▸ THE PROBLEM:
Look below for the line holding "(∀ at_ taker, s.alive" and the line holding "exec (.ccHeartbeat n)". Repeat those two and everything between, exactly.

******************************

/-! ## Losses and recovery -/

/-- A slice is lost at its second probe in a row without an answer, or at an uncorrectable error; an answer starts the count again; and a lost
slice's started items take new generations (R431, R433, R434).

A control core without a heartbeat for CC_US, or with a bus error, is declared lost: another in service takes over within 14 µs, or the banker
fences the engine with cause 2, at once where none is left or where the lost core was taking over (R435). -/
def Obligations.SlicesAndCoresAreLost : Prop :=
  (∀ (s : State) (q : Fin 4) (answers ue : BitVec 4) (k : Nat), s.alive = true →
      (s.boot.coreLocked = true → exec (.livenessProbe q answers ue) s = .next (([0, 1, 2, 3].foldl (fun s n =>
        s.probeSlice (4 * q.val + n) (bitOf answers.toNat n) (bitOf ue.toNat n)) s).settle)) ∧
      (s.boot.coreLocked = false → exec (.livenessProbe q answers ue) s = .next s) ∧
      ((s.slice k).lost = true → ∀ a u, s.probeSlice k a u = s) ∧
      ((s.slice k).lost = false →
        s.probeSlice k true false = s.updSlice k (fun x => { x with missedProbes := 0 }) ∧
        ((s.slice k).missedProbes = 0 → s.probeSlice k false false = s.updSlice k fun x => { x with missedProbes := 1 }) ∧
        (1 ≤ (s.slice k).missedProbes → s.probeSlice k false false = s.loseSlice k) ∧ (∀ a, s.probeSlice k a true = s.loseSlice k) ∧
        ((s.loseSlice k).slice k).lost = true ∧ ((s.loseSlice k).slice k).reqs = [] ∧ ((s.loseSlice k).slice k).tlb = [])) ∧
  (∀ (s : State) (n m : Fin 4),
      let late := s.err.beatCc.get n + s.ccUs * 1000 ≤ s.time
      let taking := (s.err.awaiting.any fun e => e.2.2 == n.val) = true
      let u := ({ s with err := { s.err with lostCc := s.err.lostCc ||| BitVec.ofNat 4 (2 ^ n.val), irq := s.err.irq ||| 4 } } : State).errorRecord
        { code := 0x0012, unit := 7, index := n.val, action := 7 }
      (s.alive = true → s.boot.ccReleased = true → bitOf s.err.lostCc.toNat n.val = false →
        ((taking ∨ u.liveCores = []) →
          exec (.ccBusError n) s = .next (u.raiseFence 2).settle ∧ (late → exec (.ccWatchExpiry n) s = .next (u.raiseFence 2).settle)) ∧
        (¬taking → u.liveCores ≠ [] → ∃ taker ∈ u.liveCores,
          let v : State := { u.took with err := { u.err with awaiting := u.err.awaiting ++ [(n.val, u.time, taker)] } }
          exec (.ccBusError n) s = .next v.settle ∧ (late → exec (.ccWatchExpiry n) s = .next v.settle))) ∧
      (s.alive = true → ¬late → exec (.ccWatchExpiry n) s = .next s) ∧
      (s.alive = true → s.boot.ccReleased = true → bitOf s.err.lostCc.toNat m.val = false →
        exec (.takeover m n) s = .next { s with err := { s.err with awaiting := s.err.awaiting.filter fun e => e.1 ≠ n.val } }) ∧
      (∀ at_ taker, s.alive = true → (n.val, at_, taker) ∈ s.err.awaiting → at_ + 14000 ≤ s.time → exec (.takeoverTimeout n) s = .next (s.raiseFence 2)) ∧
      (s.alive = true → (∀ e ∈ s.err.awaiting, e.1 ≠ n.val) → exec (.takeoverTimeout n) s = .next s) ∧
      (Written s (0xE0024 + 4 * n.val) (.cc n) →
        exec (.ccHeartbeat n) s = .next ({ s with err := { s.err with beatCc := s.err.beatCc.set n.val s.time } } : State).settle) ∧
      (Written s 0xE0020 .plinth → exec .plinthHeartbeat s = .next ({ s with err := { s.err with beatPlinth := s.time } } : State).settle))

/-- The loss of Plinth, a disagreement of the banker's copies and a write of ER_FENCE.GO fence the engine with causes 1, 3 and 4; a lost unit is
recorded, with its code and index (R426, R436, R437). -/
def Obligations.LossesFence : Prop :=
  ∀ (s : State) (r : Requester), s.alive = true →
    let plinth := (s.errorRecord { code := 0x0013, unit := 8, action := 9 }).raiseFence 1
    (s.boot.plinth.isSome = true → exec .plinthBusError s = .next plinth ∧
      (s.err.beatPlinth + s.plinthUs * 1000 ≤ s.time → exec .plinthWatchExpiry s = .next plinth)) ∧
    (s.time < s.err.beatPlinth + s.plinthUs * 1000 → exec .plinthWatchExpiry s = .next s) ∧
    (exec .bankerDisagree s = .next ((s.errorRecord { code := 0x0014, unit := 9, action := 9 }).raiseFence 3)) ∧
    (Written s 0xE0050 r → exec (.fenceGo r) s = .next (s.raiseFence 4).settle) ∧
    (let lost := fun (u : LostUnit) (code unit index : Nat) =>
       exec (.unitLossDetected u) s = .next (s.errorRecord { code := code, unit := unit, index := index, action := 9 }).settle
     (∀ n : Fin 32, lost (.channelPort n) 0x000B 3 n.val) ∧ (∀ k : Fin 16, lost (.memPll k) 0x000B 3 (2 * k.val)) ∧ lost .corePll 0x0015 0 0 ∧
       lost .cachePll 0x0015 0 1 ∧ lost .controlSram 0x0015 0 2 ∧ ∀ q : Fin 4, lost (.reductionUnit q) 0x0015 13 q.val)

******************************

▸ RESPONSE AREA:
      (∀ at_ taker, s.alive = true → (n.val, at_, taker) ∈ s.err.awaiting → at_ + 14000 ≤ s.time → exec (.takeoverTimeout n) s = .next (s.raiseFence 2)) ∧
      (s.alive = true → (∀ e ∈ s.err.awaiting, e.1 ≠ n.val) → exec (.takeoverTimeout n) s = .next s) ∧
      (Written s (0xE0024 + 4 * n.val) (.cc n) →
        exec (.ccHeartbeat n) s = .next ({ s with err := { s.err with beatCc := s.err.beatCc.set n.val s.time } } : State).settle) ∧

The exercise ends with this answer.